Starting with the first line below, reproduce each line exactly until you have included the one bearing "let hd := unitHeads l 1 (some w)".

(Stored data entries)
##########

/-- The (query, head) pairs that a record covers. -/
def recordPairs (p : PartRec) : List (Nat × Nat) :=
  (List.range (p.queries * p.heads)).map (fun i => (p.firstQuery + i / Nat.max 1 p.heads, p.firstHead + i % Nat.max 1 p.heads))

/-- The pairs that an item must answer: its queries by the heads of its kind. -/
def itemComplete (l : LayerRec) (r : JobRow) (w : WItem) : Bool :=
  let hd := unitHeads l 1 (some w)
  decide (r.qcount * hd.2 ≤ w.got.eraseDups.length)

/-- `finish` of 06 R128: once every item of a row has merged, the merge unit divides each sum by its weight; the finished outputs, in FP32, are where
the kernels find them (`Config.mergedAt`). [Log entry 42, DEDUCED.] -/
def finishRow (d : Dev) (job row : Nat) : Dev :=
  match (findJob d job).bind (fun j => (jobRow j row).bind (fun r => (jobLayer d j).map (fun l => (j, r, l)))) with
  | none => d
  | some (j, r, l) =>
    if !r.items.all (·.done) then d
    else
      let kern := match findKernel d l.kAtt with | some k => k.digest | none => []
      let put := fun (s : List (Nat × Mem)) (q h i c : Nat) =>
        let a := Config.mergedAt kern row q h i
        let old := match s.find? (fun x => x.1 == a.1) with | some x => x.2 | none => []
        upsert (fun x => x.1 == a.1) (a.1, staleWrite (scratchKey j.num a.1) old a.2 (natLe c 4)) s
      let one := fun (s : List (Nat × Mem)) (e : Nat × Nat × Nat × Triple) =>
        ((List.range e.2.2.2.o.length).zip e.2.2.2.o).foldl (fun t x => put t e.2.1 e.2.2.1 x.1 (f32Div x.2 e.2.2.2.s)) s
      updJob d job (fun x => { x with scratch := r.acc.foldl one x.scratch })

/-- A partial record reaches the merge unit of its row. A record of a run that has been given up counts as a mismatch like any other and does not
fail the row. [Log entry 44, DESIGN CHOICE.] -/
def mergeRecord (d : Dev) (p : PartRec) : Dev :=
  match findJob d p.job with
  | none => d
  | some j =>
    match jobRow j p.row, jobLayer d j with
    | some r, some l =>
      match rowItem r p.item with
      | none => d
      | some w =>
        if w.done then bump d 2 j.part 1 1
        else if p.poisoned then d
        else if p.check ≠ w.check then
          let d1 := raise (bump d 2 j.part 2 1) 0x0430 (objPart j.part) (.part j.part)
            [(8, fieldAt j.desc 72 8), (4, p.row), (4, p.item), (4, w.check), (4, p.check)]
          if p.run ≠ w.run then d1
          else if w.tries = 0 then
            updItem d1 p.job p.row p.item (fun x => { x with state := if x.state = 1 then 1 else 0, tries := 1, run := x.run + 1, resume := 0 })
          else failRow d1 p.job p.row 9 j.layer
        else
          let ps := recordPairs p
          let fresh := (ps.zip p.entries).filter (fun e => !w.got.contains e.1)
          let add := fun (x : JobRow) => fresh.foldl (fun a e => mergeEntry a p.kind e.1.1 e.1.2 e.2) x
          let d1 := updRow d p.job p.row add
          let d2 := updItem d1 p.job p.row p.item (fun x =>
            let y := { x with got := x.got ++ fresh.map (·.1) }
            if itemComplete l r y then { y with done := true, refetch := false } else y)
          finishRow d2 p.job p.row
    | _, _ => d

##########

### FINISHED EXERCISE
/-- The (query, head) pairs that a record covers. -/
def recordPairs (p : PartRec) : List (Nat × Nat) :=
  (List.range (p.queries * p.heads)).map (fun i => (p.firstQuery + i / Nat.max 1 p.heads, p.firstHead + i % Nat.max 1 p.heads))

/-- The pairs that an item must answer: its queries by the heads of its kind. -/
def itemComplete (l : LayerRec) (r : JobRow) (w : WItem) : Bool :=
  let hd := unitHeads l 1 (some w)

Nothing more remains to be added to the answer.